Obamacare's broken promises, Obama's broken second term
By Peter Morici
web posted December 23, 2013
Thanks to the Affordable Care Act, President Obama has lost credibility as a leader and effective executive with most Americans.
A good CEO must work within the strengths and limitations of his organization—then execute effectively to deliver on the promises he makes.
Enter the president’s signature program:
-- If you can’t buy health insurance, the ACA will make it easy to obtain.
-- If you like the insurance you have, the ACA will let you can keep it.
-- If you like your doctor, the ACA will let you can keep him.
-- If you already have good insurance, the ACA will make it cheaper.
The ACA website, HealthCare.gov, even with many efforts at improvement, is simply not easy to use or adequately effective.
As of November 30, 365,000 Americans signed up for insurance via that website and the other exchanges set up by the states. This is well short of the Administration’s target, and makes unlikely that seven million will sign up by March 31, as expected by the Department of Health and Human Services.
Many who have failed to participate are young and healthy, and whose participation is needed to make the insurance policies offered viable.
When new insurance policies take effect next year, many Americans who successfully navigated the federal website will find they have signed up for nothing at all.

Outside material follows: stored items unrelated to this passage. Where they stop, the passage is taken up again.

-- ==== Sys2Proof/Machine/Operands.lean ====
section
/-! DEFINITION. The operands of a command: the job latched at acceptance (10_state.md R54,
30_encoding.md R125, R126) and the regions it names (20_memory.md R87, R89). -/

namespace Sys2Proof.Machine

/-- WIDTH, `GEOM[15:0]` (R41). -/
def geomWidth (geom : Word) : Half := geom.extractLsb' 0 16

/-- HEIGHT, `GEOM[31:16]` (R41). -/
def geomHeight (geom : Word) : Half := geom.extractLsb' 16 16

/-- `latch(w)` (R54, R58): every operand, palette and TAILMODE is read here and only here (R99). -/
def latch (s : State) (w : Word) : Job where
  cmdw := w
  src := s.operands.srcAddr
  slen := s.operands.srcLen
  dst := s.operands.dstAddr
  cap := s.operands.dstCap
  n := s.operands.pixcnt
  w := geomWidth s.operands.geom
  h := geomHeight s.operands.geom
  tail := s.ctrl.tailMode
  pe := s.palEnc
  pd := s.palDec
  hazard := false

/-- The pixel count `W * H` of DITHER and ENC_GRAY, exact (R126). -/
def Job.area (j : Job) : Nat := j.w.toNat * j.h.toNat

/-- `ceil(n / 4)`, the packed length of `n` pixels (R129). -/
def packedLen (n : Nat) : Nat := (n + 3) / 4

/-- `Src(i) = MemRead(SRC + i, 1)` (R87). -/
def srcByte (m : Memory) (j : Job) (i : Nat) : Byte := m.read (j.src.toNat + i)

/-- The first `n` input bytes, `[Src(0), ..., Src(n - 1)]`. -/
def srcBytes (m : Memory) (j : Job) (n : Nat) : List Byte := m.readBytes j.src.toNat n

/-- `SrcRegionOk`, in exact integers (R89). -/
def srcRegionOk (p : Params) (j : Job) : Bool := decide (j.src.toNat + j.slen.toNat ≤ p.bufBytes)

/-- `DstRegionOk`, in exact integers (R89). -/
def dstRegionOk (p : Params) (j : Job) : Bool := decide (j.dst.toNat + j.cap.toNat ≤ p.bufBytes)

/-- `RegionsOverlap` (R89). -/
def regionsOverlap (j : Job) : Bool :=
  decide (0 < j.slen.toNat) && decide (0 < j.cap.toNat) &&
  decide (j.src.toNat < j.dst.toNat + j.cap.toNat) &&
  decide (j.dst.toNat < j.src.toNat + j.slen.toNat)

/-- Buffer byte `a` is in the job's SRC region `[SRC, SRC + SLEN)` (70_reset_and_hazards.md R365). -/
def inSrcRegion (j : Job) (a : Nat) : Bool :=
  decide (j.src.toNat ≤ a) && decide (a < j.src.toNat + j.slen.toNat)

/-- Buffer byte `a` is in the job's DST region `[DST, DST + CAP)` (R365). -/
def inDstRegion (j : Job) (a : Nat) : Bool :=
  decide (j.dst.toNat ≤ a) && decide (a < j.dst.toNat + j.cap.toNat)

/-- The number of bytes of the DST region that are inside the buffer RAM (R365, R366). -/
def dstInside (p : Params) (j : Job) : Nat :=
  min (j.dst.toNat + j.cap.toNat) p.bufBytes - j.dst.toNat

end Sys2Proof.Machine
end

Critical information about policyholders, dependents, incomes and the like has not been effectively transmitted to insurance companies for about one in ten applicants. And the software needed to pay insurance companies federal subsidies promised for low and moderate income Americans is not yet completed.

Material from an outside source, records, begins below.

-- ==== Sys2Proof/Machine/Quant.lean ====
section
/-! DEFINITION. The colour quantizer: QENC and QDEC (42_quantizer.md). -/

namespace Sys2Proof.Machine

/-- What `Classify` answers: an index, and whether the colour matched (R230). -/
structure PixelClass where
  index : Index
  matched : Bool
  deriving DecidableEq, Repr

/-- The colour `r | (g << 8) | (b << 16)` (R230). -/
def rgbOf (r g b : Byte) : Rgb := b ++ g ++ r

/-- `Classify` (R230): an exact match on 24 bits, the lowest index first; a colour that matches none
gets index 0. -/
def classify (pe : EncPalette) (c : Rgb) : PixelClass :=
  if c = pe.c0 then { index := 0, matched := true }
  else if c = pe.c1 then { index := 1, matched := true }
  else if c = pe.c2 then { index := 2, matched := true }
  else { index := 0, matched := false }

/-- The colour of input pixel `i`; its alpha byte `Src(4i+3)` is not used (R232, 30_encoding.md R131). -/
def srcPixel (m : Memory) (j : Job) (i : Nat) : Rgb :=
  rgbOf (srcByte m j (4 * i)) (srcByte m j (4 * i + 1)) (srcByte m j (4 * i + 2))

/-- The classes of the first `n` input pixels, in order. -/
def classes (m : Memory) (j : Job) (n : Nat) : List PixelClass :=
  (List.range n).map fun i => classify j.pe (srcPixel m j i)

/-- The number of pixels that matched no canonical colour (10_state.md R44). -/
def mismatchCount (cs : List PixelClass) : Nat := cs.countP fun c => !c.matched

/-- The index of the first pixel that matched none, or 0xFFFF_FFFF (R45). -/
def firstMismatch (cs : List PixelClass) : Nat := (cs.findIdx? fun c => !c.matched).getD 0xFFFFFFFF

/-- The registers and the flag a classifying command sets for its `n` pixels (R232, 44_pipeline.md R291). -/
def classified (e : Effects) (j : Job) (n : Nat) (cs : List PixelClass) : Effects :=
  { e with
    results := { e.results with
      clsCount := BitVec.ofNat 32 (mismatchCount cs)
      clsFirst := BitVec.ofNat 32 (firstMismatch cs) }
    xs := decide (4 * n < j.slen.toNat) }

/-- The decoder colour of an index byte; any byte other than 0, 1 and 2 gives the sentinel (R231). -/
def decColour (pd : DecPalette) (b : Byte) : Word :=
  if b = 0 then pd.c0 else if b = 1 then pd.c1 else if b = 2 then pd.c2 else pd.c3

/-- `Expand(b)` (R231): R, G, B, A. -/
def expand (pd : DecPalette) (b : Byte) : List Byte :=
  let c := decColour pd b
  [c.extractLsb' 0 8, c.extractLsb' 8 8, c.extractLsb' 16 8, c.extractLsb' 24 8]

/-- The pseudocode of R232. -/
def qencRule (s : State) (j : Job) : Effects :=
  let n := j.n.toNat
  match prologue s.params j { usesWidth := false, need := some (4 * n), outsize := some n } with
  | some err => (Effects.start s).raise err.1 err.2
  | none =>
    let cs := classes s.mem j n
    let e := classified (.start s) j n cs
    { e with
      out := cs.map fun c => indexByte c.index
      results := { e.results with outLen := BitVec.ofNat 32 n, inUsed := BitVec.ofNat 32 (4 * n) } }

/-- QENC (R232). -/
def execQenc (s : State) : Host.Outcome State Fault Refusal := runCommand qencRule s

/-- The pseudocode of R233. -/
def qdecRule (s : State) (j : Job) : Effects :=
  let n := j.n.toNat
  match prologue s.params j { usesWidth := false, need := some n, outsize := some (4 * n) } with
  | some err => (Effects.start s).raise err.1 err.2
  | none =>
    let bs := srcBytes s.mem j n
    let e := Effects.start s
    { e with
      out := bs.flatMap (expand j.pd)
      results := { e.results with outLen := BitVec.ofNat 32 (4 * n), inUsed := BitVec.ofNat 32 n }
      xs := decide (n < j.slen.toNat)
      idxhi := bs.any highIndex }

/-- QDEC (R233). -/
def execQdec (s : State) : Host.Outcome State Fault Refusal := runCommand qdecRule s

end Sys2Proof.Machine
end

Insurance companies won’t have enough cash to pay claims. Doctors will be scrambling to collect money directly from patients, who may not have the ability to pay, and to keep their practices solvent.
Right out of the box, the ACA declared many individual and group insurance policies to be inadequate and illegal. After a public uproar, the president declared those could be reinstated for one year, but many state insurance commissioners balked at this unworkable reversal of policy. Insurance companies simply can’t recreate the risk pools of customers that made those policies viable.

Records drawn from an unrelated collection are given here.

-- ==== Sys2Proof/Certificates/Slice0/Obligations.lean ====
section
/-! DEFINITION. The statements about SPCODEC-1, from the numbered rules of its spec. Each holds for
every implementation: a state carries its parameters (log 1). -/

open Sys2Proof Sys2Proof.Machine

/-! ## Encoding -/

/-- R121, R137: the word of every mnemonic, written out from the table, decodes to its command. -/
def Obligations.TableWordsDecodeToTheirCommands : Prop :=
  decode 0x00000000 = .ok .nop ∧ decode 0x00000001 = .ok .rleEnc ∧
  decode 0x00000002 = .ok .rleDec ∧ decode 0x00000003 = .ok .pack ∧
  decode 0x00000004 = .ok .unpack ∧ decode 0x00000005 = .ok .qenc ∧
  decode 0x00000006 = .ok .qdec ∧ decode 0x00000007 = .ok .dither ∧
  decode 0x00000107 = .ok .ditherIdx ∧ decode 0x00000008 = .ok .encPlane ∧
  decode 0x00000009 = .ok .decPlane ∧ decode 0x0000000A = .ok .encGray

/-- R120 to R124, R137: decoding and encoding are inverse, on every command and on all 2^32 words. -/
def Obligations.DecodeAndEncodeAgree : Prop :=
  (∀ i : Instr, i.wf = true → decode (encode i) = .ok i) ∧
  (∀ (w : Word) (i : Instr), decode w = .ok i → w = encode i)

/-- R123, R124: a word is illegal exactly when RSVD is not zero, OPC is above 0x0A, or OF is set with
an opcode other than 0x07. -/
def Obligations.IllegalWordsAreExactlyTheReservedOnes : Prop :=
  ∀ w : Word,
    ((∃ e, decode w = .error e) ↔
      (w.extractLsb' 9 23 ≠ 0 ∨ 0x0A < (w.extractLsb' 0 8).toNat ∨
        (w.getLsbD 8 = true ∧ w.extractLsb' 0 8 ≠ 0x07))) ∧
    ((∃ i, decode w = .ok i) ↔ legalWord w = true)

/-- R135, R136: the bus transactions of the pseudo-operations. -/
def Obligations.PseudoOperationsMakeTheirTransactions : Prop :=
  (∀ (m : CmdRef) (src slen dst cap : Word),
    programBus (expandPseudo (.run m src slen dst cap)) =
      [.access (.write 0x010 (.word src)), .access (.write 0x014 (.word slen)),
       .access (.write 0x018 (.word dst)), .access (.write 0x01C (.word cap)),
       .access (.write 0x00C (.word (cmdWord m))), .wait]) ∧
  (∀ (m : CmdRef) (src slen dst cap n : Word),
    programBus (expandPseudo (.runn m src slen dst cap n)) =
      .access (.write 0x020 (.word n)) :: programBus (expandPseudo (.run m src slen dst cap))) ∧
  (∀ (m : CmdRef) (src slen dst cap : Word) (w h : Half),
    programBus (expandPseudo (.rung m src slen dst cap w h)) =
      .access (.write 0x024 (.word ((h.setWidth 32 <<< 16) ||| w.setWidth 32))) ::
        programBus (expandPseudo (.run m src slen dst cap))) ∧
  programBus (expandPseudo .ack) = [.access (.write 0x008 (.word 0x0000007E))] ∧
  programBus (expandPseudo .srst) = [.access (.write 0x004 (.word 0x80000000))] ∧
  programBus (expandPseudo .irqon) = [.access (.write 0x004 (.word 0x00000003))]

Once out, the jelly could not be put back into the jar.
Across the full range of policies sold directly to individuals and provided groups through employers, insurance companies are eliminating doctors and hospitals from networks to meet arbitrary Obamacare mandates. Americans are scrambling to find new physicians, who are often overwhelmed and sometimes cannot provide essential services some patients need.
Policies now cancelled paid millions of dollars in critical services, including cancer treatments by highly specialized clinics. Now they are being replaced by new contracts that don’t pay for those life-saving treatments, yet are cluttered with unneeded benefits, such as pediatric vision services for childless couples in their 50s.
Sadly, some Americans face death when old policies lapse and can no longer pay for the care they need.
Overall, premium costs are rocketing, not because old coverage was inadequate or new coverage is better, but because the ACA created markets that are less competitive than before.
The ACA sought to create new, more effective markets in over 3000 cities and counties across America. This is proving an unworkable promise in a health care sector as large as the entire economy of France.
In many locales, owing to uncertainty about size and age characteristics of the new pools of customers to be served, the number of insurance companies participating has declined. Competitive pressures on insurers to negotiate favourable rates with hospitals and other facilities are greatly diminished.
These insurers are often quoting much higher rates, wholly frustrating the purpose of “bending the curve” as the president euphemistically refers to the ACA’s efforts to halt the upward trajectory of health care costs.
The ACA is a bureaucratic nightmare and a bad trick played on most Americans
Now the president lacks the trust and credibility to pursue important second term initiatives like immigration reform.
The president has only his hubris to blame.
Peter Morici, an economist and professor at the University of Maryland Robert H. Smith School of Business, is a widely published columnist.